Sophie-Christin Ernst hat ihr Medizinstudium an der Westfälischen Wilhelms-Universität Münster und der Université Paris Descartes absolviert und forscht am Fachgebiet für Management im Gesundheitswesen der TU Berlin. Dort beschäftigt sie sich vor allem mit Projekten im Bereich patientenzentrierter Gesundheitsversorgung, Qualitätsmessung und -transparenz. Zuvor war sie Teil des Forschungsteams des Chair for Innovation and Value in Health der Université Paris Descartes. Während ihrer Zeit in Paris galt ihr Forschungsinteresse insbesondere dem Thema „Value-Based Healthcare“, über das wir uns im Interview unterhalten.
Das Interview
Simon: Wie steht Deutschland aus Deiner Sicht im internationalen Vergleich dar, wenn es um das Thema Value-Based Healthcare geht? Welches Land sollten wir uns zum Vorbild nehmen?
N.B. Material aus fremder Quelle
-- ==== Sys2Proof/Machine/Sequencer.lean ====
section
/-! DEFINITION. The sequencer and the cluster (R186 to R208, R234, R253, R254): launch, scalar and control instructions,
tokens, barriers, semaphores and the instruction cache. -/

namespace Sys2Proof.Machine

/-! ## Launch -/

/-- Persistent streams keep their state, the others start again (R281); another context's state is dropped. -/
def launchStreams (k : Core) (ctx : Nat) (descs : List Nat) : Tab Stream :=
  if k.persistOf = ctx + 1 then k.streams.filter (fun e => (sDesc (lget 0 descs e.1)).persist) else []

/-- The physical rows of a core that a handle entry names (R232). -/
def entryRows (d : Dev) (c e : Nat) : List Nat :=
  let h := hEnt e
  match h.level with
  | 0 => (List.range h.rows).map (fun i => physRow d c (localRow h.base h.nb i (bankW d c)))
  | 1 => (List.range h.rows).flatMap (fun i => (List.range 8).map (fun p => operandRow p (h.base + i)))
  | _ => []

/-- The rows of a context's RESIDENT handles belong to it (R233). -/
def markRows (d : Dev) (c ctx : Nat) (table rows : Tab Nat) : Tab Nat :=
  (table.filter (fun e => bitOf e.2 1)).foldl (fun t e => (entryRows d c e.2).foldl (fun t r => tput 0 t r (ctx + 1)) t) rows

/-- A core at its program entry (R187, R205, R234): tokens at zero, registers at zero, IDs of the command. -/
def launchCore (d : Dev) (c i ctx tag prog : Nat) (hs : List Nat) (layer op : Nat) (k : Core) : Core :=
  let descs := (ctxVer d ctx tag).streams
  let table := (List.range 64).foldl (fun t n => tput 0 t n (if entryOk d c (lget 0 hs n) then lget 0 hs n else 0)) ([] : Tab Nat)
  { k with
    inv := i, prog, pc := 0, regs := [], vregs := [], flags := 0, loops := [], calls := [], tokens := [], engines := []
    stall := none, fetchMiss := false, layer, operator := op, icache := [], handles := table, winLate := [], since := beat d
    streams := launchStreams k ctx descs, descs, persistOf := ctx + 1
    streamed := !shareResident k ctx (ctxVer d ctx tag).vid, resRows := markRows d c ctx table k.resRows }

/-- Whether an invocation may be launched (R205, R254): a non-empty mask of idle cores of a running cluster, a version present
and resident rows reloaded, and what it serves still waiting. -/
def launchOk (d : Dev) (cl mask ctx tag : Nat) (serve : Serve) : Bool :=
  decide (mask ≠ 0) && ((List.range 8).all (fun t => !bitOf mask t || (coreOf d (8 * cl + t)).inv == 0))
    && ((List.range 8).all (fun t => !bitOf mask t || !armHolds d (8 * cl + t))) && !frozenCluster d cl
    && clusterPower d cl == 0 && !(clusterOf d cl).zeroing && !(clusterOf d cl).reload.contains (ctxVer d ctx tag).vid
    && (ctxVer d ctx tag).present && (ctxOf d ctx).clusters.contains cl
    && (match serve with
      | .none => true
      | .cmd t => cmdLive d t && (cmdOf d t).st == 1
      | .req die r => (tget {} d.edge.deep (65536 * die + r)).arrived && (tget {} d.edge.deep (65536 * die + r)).ans.isNone
          && !(ctxOf d ctx).feedback)

/-- The step of a launch that has begun already for the same command or request (R569). -/
def launchedAs (d : Dev) : Serve → Option Nat
  | .none => none
  | .cmd t => (cmdOf d t).launched
  | .req die r => (tget {} d.edge.deep (65536 * die + r)).launched

/-- What is served remembers its launch's step. -/
def noteLaunch (n : Nat) (serve : Serve) (d : Dev) : Dev :=
  match serve with
  | .none => d
  | .cmd t => modCmd t (fun c => { c with launched := some n }) d
  | .req die r => onEdge (fun e => { e with deep := tmod {} e.deep (65536 * die + r) (fun q => { q with launched := some n }) }) d

/-- INVOCATION_LAUNCH (R205, R234, R281, R311): handle tables are written and every core of the mask starts. -/
def invocationLaunch (cl mask ctx tag : Nat) (serve : Serve) (handles : List (List Nat)) (programs : List Nat) (d : Dev) : Dev :=
  if ¬ launchOk d cl mask ctx tag serve then d
  else
    let i := d.comp.nextInv
    let m := match serve with | .cmd t => cmdOf d t | _ => {}
    let train := opcodeOf m == 0x23
    let step := (launchedAs d serve).getD (ctrVal d .invocations ctx 0)
    let v : Inv := { cluster := cl, mask, running := mask, ctx, tag, serve, seed := if train then cmdFld m 20 4 else 0, train, since := beat d, step }
    let d := if (launchedAs d serve).isSome then d else noteLaunch step serve (bump .invocations ctx 0 d)
    let cores := (List.range 8).filter (bitOf mask)
    let d := onComp (fun x => { x with nextInv := i + 1, invs := tput {} x.invs i v }) d
    cores.foldl (fun d t =>
      let c := 8 * cl + t
      let d := modCore c (launchCore d c i ctx tag (lget 0 programs t) (lget [] handles t) (cmdFld m 4 2) (cmdFld m 6 2)) d
      when (coreOf d c).streamed (fun d => setFld (rPeal c) 2 1 1 (bump .pealStreamInvocations c 0 d)) d) d

/-! ## Scalar and control instructions (Table 6.2) -/

/-- The scalar operations. -/
inductive ScalarOp where
  | add | sub | and | or | xor | shl | shr | sar | mul
  deriving DecidableEq, Repr

/-- The 64-bit result of a scalar operation; a shift by 64 or more has no result in the spec, and gives `free`. -/
def scalarRes (o : ScalarOp) (a b free : Nat) : Nat :=
  match o with
  | .add => (a + b) % 2 ^ 64
  | .sub => (a + 2 ^ 64 - b) % 2 ^ 64
  | .and => a &&& b
  | .or => a ||| b
  | .xor => a ^^^ b
  | .shl => if b < 64 then a * 2 ^ b % 2 ^ 64 else free
  | .shr => if b < 64 then a / 2 ^ b else free
  | .sar => if b < 64 then wrapInt 64 (signedOf 64 a / (2 ^ b : Nat)) else free
  | .mul => a * b % 2 ^ 64

/-- A scalar instruction: rd takes the result of ra and rb. -/
def scalar (o : ScalarOp) (i : Instr) (c rd ra rb : Nat) : Dev → Dev :=
  issue c i (fun d =>
    let k := coreOf d c
    let v := scalarRes o (sreg k ra) (sreg k rb) (fresh d 3 c % 2 ^ 64)
    freshStep (advance c (modCore c (setSreg rd v) d)))

/-- CMP: the flags of ra against rb. -/
def cmpOp (c ra rb : Nat) : Dev → Dev :=
  issue c (.cmp c ra rb) (fun d =>
    let k := coreOf d c
    let f := cmpFlags (sreg k ra) (sreg k rb)
    advance c (modCore c (fun k => { k with flags := f }) d))

/-- LI: rd takes the immediate. -/
def liOp (c rd : Nat) (imm : Word64) : Dev → Dev :=
  issue c (.li c rd imm) (fun d => advance c (modCore c (setSreg rd imm.toNat) d))

/-- The sequencer goes to an index. -/
def jump (c target : Nat) : Dev → Dev := modCore c (fun k => { k with pc := target })

/-- BR: to the target when the condition holds, on otherwise. -/
def brOp (c : Nat) (cond : Cond) (target : Nat) : Dev → Dev :=
  issue c (.br c cond target) (fun d => if condHolds (coreOf d c).flags cond then jump c target d else advance c d)

/-- JMP. -/
def jmpOp (c target : Nat) : Dev → Dev := issue c (.scalarJmp c target) (jump c target)

/-- CALL: the return index is pushed. -/
def callOp (c target : Nat) : Dev → Dev :=
  issue c (.scalarCall c target) (fun d => jump c target (modCore c (fun k => { k with calls := (k.pc + 1) :: k.calls }) d))

/-- RET: to the index last pushed; with none, a reserved instruction. -/
def retOp (c : Nat) : Dev → Dev :=
  issue c (.scalarRet c) (fun d =>
    match (coreOf d c).calls with
    | [] => coreFault c .illegalInstr d
    | r :: rest => jump c r (modCore c (fun k => { k with calls := rest }) d))

/-- LOOP: the next `body` instructions run `count` times; a fifth nested level is a reserved instruction. -/
def loopOp (c count body : Nat) : Dev → Dev :=
  issue c (.loop c count body) (fun d =>
    let k := coreOf d c
    if 4 ≤ k.loops.length then coreFault c .illegalInstr d
    else if count = 0 ∨ body = 0 then jump c (k.pc + 1 + body) d
    else modCore c (fun k => { k with pc := k.pc + 1, loops := (k.pc + 1, k.pc + 1 + body, count) :: k.loops }) d)

/-- HALT (R234, R248): the core halts once all its engine queues have drained. -/
def haltOp (c : Nat) : Dev → Dev :=
  issue c (.halt c) (fun d => settleHalt c (modCore c (fun k => { k with stall := some (.halt c) }) d))

/-- MARK (R561): layer and operator IDs of what is issued after it. -/
def markOp (c layer op : Nat) : Dev → Dev :=
  issue c (.mark c layer op) (fun d => advance c (modCore c (fun k => { k with layer, operator := op }) d))

/-- TOK.WAIT (R187, R248): a WINDOW fault that waits on the token is taken; else the sequencer waits until the token holds n. -/
def tokWaitOp (c t n : Nat) : Dev → Dev :=
  issue c (.tokWait c t n) (fun d =>
    if (coreOf d c).winLate.contains (some t) then coreFault c .window d
    else grantToken c 1023 (modCore c (fun k => { k with stall := some (.tokWait c t n) }) d))

/-! ## Barriers and semaphores -/

/-- A barrier of a cluster. -/
def barOf (d : Dev) (cl b : Nat) : Barrier := tget {} (clusterOf d cl).bars b

/-- A barrier whose last participant `who` has arrived re-arms and its stalled participants resume (R206, R566). -/
def settleBar (cl b who : Nat) (d : Dev) : Dev :=
  let x := barOf d cl b
  if x.mask = 0 ∨ x.arrived ≠ x.mask then d
  else
    let d := modCluster cl (fun k => { k with bars := tput {} k.bars b { x with arrived := 0 } }) d
    let sig := if who < 8 then 8 * cl + who else 768 + cl
    let n := popcount x.mask 9
    let d := (List.range 8).foldl (fun d t =>
      if bitOf x.mask t ∧ (coreOf d (8 * cl + t)).stall = some (.bar (8 * cl + t) b) then
        advance (8 * cl + t) (syncTrace cl 1 b t sig false n (coreOf d (8 * cl + t)).since d)
      else d) d
    if bitOf x.mask 8 then syncTrace cl 1 b 8 sig false n x.ctlSince d else d

/-- A participant arrives at a barrier; one outside its mask is not counted. -/
def arrive (cl b who : Nat) (d : Dev) : Dev :=
  if bitOf (barOf d cl b).mask who then
    let now := beat d
    settleBar cl b who (modCluster cl (fun k => { k with bars := tmod {} k.bars b (fun x =>
      { x with arrived := setBits x.arrived who 1 1, ctlSince := if who = 8 ∧ ¬ bitOf x.arrived 8 then now else x.ctlSince }) }) d)
  else d

/-- BAR (R206): the core arrives and stalls. -/
def barOp (c b : Nat) : Dev → Dev :=
  issue c (.bar c b) (fun d => arrive (c / 8) b (c % 8) (waitMark c (modCore c (fun k => { k with stall := some (.bar c b) }) d)))

/-- BARRIER_CONTROLLER_ARRIVE (R206): the controller arrives and does not stall. -/
def barController (cl b : Nat) (d : Dev) : Dev := if frozenCluster d cl then d else arrive cl b 8 d

/-- BARRIER_MASK_WRITE (R206): a change while a participant has arrived is discarded and sets bar_cfg_reject. -/
def barMask (cl b mask : Nat) (d : Dev) : Dev :=
  let x := barOf d cl b
  if frozenCluster d cl then d
  else if x.arrived ≠ 0 ∧ mask % 512 ≠ x.mask then setFld (rClusterStatus cl) 12 1 1 d
  else modCluster cl (fun k => { k with bars := tput {} k.bars b { x with mask := mask % 512 } }) d

/-- A semaphore of a cluster. -/
def semOf (d : Dev) (cl s : Nat) : Sema := tget {} (clusterOf d cl).sems s

/-- The wait of participant `w` on a semaphore, if it waits on it. -/
def semWait (d : Dev) (cl s w : Nat) : Option Nat :=
  match (coreOf d (8 * cl + w)).stall with
  | some (.swait c s' n) => if c = 8 * cl + w ∧ s' = s ∧ ¬ (coreOf d c).fetchMiss then some n else none
  | _ => none

/-- Waits are granted one by one in rotating order after the waiter granted last (R207); `sig` is the signaller. -/
def grantSem (cl s sig : Nat) (far : Bool) (d : Dev) : Dev :=
  ((List.range 9).map (fun k => ((semOf d cl s).last + 1 + k) % 9)).foldl (fun d w =>
    match (if w < 8 then semWait d cl s w else none) with
    | some n =>
      let x := semOf d cl s
      if n ≤ x.value then
        let d := syncTrace cl 2 s w sig far n (coreOf d (8 * cl + w)).since d
        advance (8 * cl + w) (modCluster cl (fun k => { k with sems := tput {} k.sems s { value := x.value - n, last := w } }) d)
      else d
    | none => d) d

/-- A signal of `n` on a semaphore (R207): above 65,535 it stays there, sets sem_overflow and is counted. -/
def signal (cl s n sig : Nat) (far : Bool) (d : Dev) : Dev :=
  let v := (semOf d cl s).value + n
  let d := when (decide (65535 < v)) (fun d => setFld (rClusterStatus cl) 11 1 1 (bump .semOverflowEvents (8 * cl) 0 d)) d
  grantSem cl s sig far (modCluster cl (fun k => { k with sems := tmod {} k.sems s (fun x => { x with value := min v 65535 }) }) d)

/-- SIG (R207). -/
def sigOp (c s n : Nat) : Dev → Dev := issue c (.sig c s n) (fun d => signal (c / 8) s n c false (advance c d))

/-- SIG.R (R208): a signal to S8–S15 of another cluster is sent; to another semaphore it is a reserved instruction. -/
def sigROp (c cl s n : Nat) : Dev → Dev :=
  issue c (.sigR c cl s n) (fun d =>
    if s < 8 then coreFault c .illegalInstr d
    else advance c (modCluster cl (fun k => { k with
      sigIn := k.sigIn ++ [{ src := c, sem := s, n, part := (corePart d c).getD 64 }] }) d))

/-- REMOTE_SIGNAL_ARRIVE (R208): the oldest signal to a cluster is applied, or discarded and counted when the cluster is not
of the sender's partition, and the sending core faults with REMOTE_DENIED. -/
def remoteSignal (cl : Nat) (d : Dev) : Dev :=
  match (clusterOf d cl).sigIn with
  | [] => d
  | m :: rest =>
    let d := modCluster cl (fun k => { k with sigIn := rest }) d
    if ownsCluster d m.part cl then signal cl m.sem m.n m.src true d else coreFault m.src .remoteDenied (bump .semRemoteReject cl 0 d)

/-- SWAIT (R207). -/
def swaitOp (c s n : Nat) : Dev → Dev :=
  issue c (.swait c s n) (fun d => grantSem (c / 8) s 1023 false (waitMark c (modCore c (fun k => { k with stall := some (.swait c s n) }) d)))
In Deutschland ist das Thema Qualität im Gesundheitswesen in den letzten Jahren zunehmend in den Fokus gerückt. PatientInnen sind präsenter und kritischer geworden – nicht zuletzt durch bessere Verfügbarkeit von Informationen. Das aktuelle System und Rollen darin werden heute stärker hinterfragt. Das sind gute Grundsteine für weitere Entwicklungen in Richtung VBHC.
Leuchtturmprojekte wie die Martini-Klinik oder Initiativen im Bereich PROMs, wie beispielsweise die der Charité und der TU Berlin, bringen das Thema und Konzept stärker ins öffentliche Bewusstsein. Auch Fördermöglichkeiten für PROMs Forschung und Implementierung im Rahmen des Innovationsfonds sowie die Option, erste Selektivverträge zwischen Krankenkassen und Leistungserbringern zu schließen, öffnen weitere Möglichkeiten für erste Erfahrungen im Umgang mit Patienten-zentrierten Dimensionen von Qualität und daran geknüpften Anreizen. Das Krankenhauszukunftsgesetz fördert die Digitalisierung in Krankenhäusern – eine wichtige Grundlage für erfolgreiche Umsetzung von VBHC. In den Förderrichtlinien sind erstmals auch konkret PROMs als mögliche Funktionen digitaler Lösungen für das Behandlungsmanagement aufgeführt.
Auch andere einflussreiche Interessenvertreter wie die Initiative Qualitätsmedizin und Qualitätskliniken.de, die viele Kliniken hinter sich einen, haben große Pilotprojekte im Bereich Qualitätsmessung und -transparenz inklusive PROMs auf den Weg gebracht.
Ich bin also sehr gespannt, wie sich die PROMs und VBHC Landschaft in den nächsten Jahren hierzulande entwickelt. Es lohnt sich dennoch weiterhin, einen Blick über den eigenen Tellerrand zu wagen: Manche Nachbarländer sind was Patientenzentrierung, Qualitätsmessung und -transparenz betrifft schon einige Schritte voraus. In den Niederlanden ist beispielsweise das Thema Outcome Messung unter Einbeziehung von PROMs und Qualitätstransparenz seit einigen Jahren durch das Dutch Institute of Clinical Auditing landesweit stark vertreten. In den sieben Lehrkrankenhäusern, die der Klinikgruppe Santeon angehören, wurde VBHC in mehreren Indikationsgebieten, seit letztem Jahr sogar auch in der Therapie von PatientInnen mit COVID-19 Infektion, umgesetzt. Zusammen machen diese Krankenhäuser immerhin circa 11% des gesamten niederländischen Krankenhausversorgungsvolumens aus.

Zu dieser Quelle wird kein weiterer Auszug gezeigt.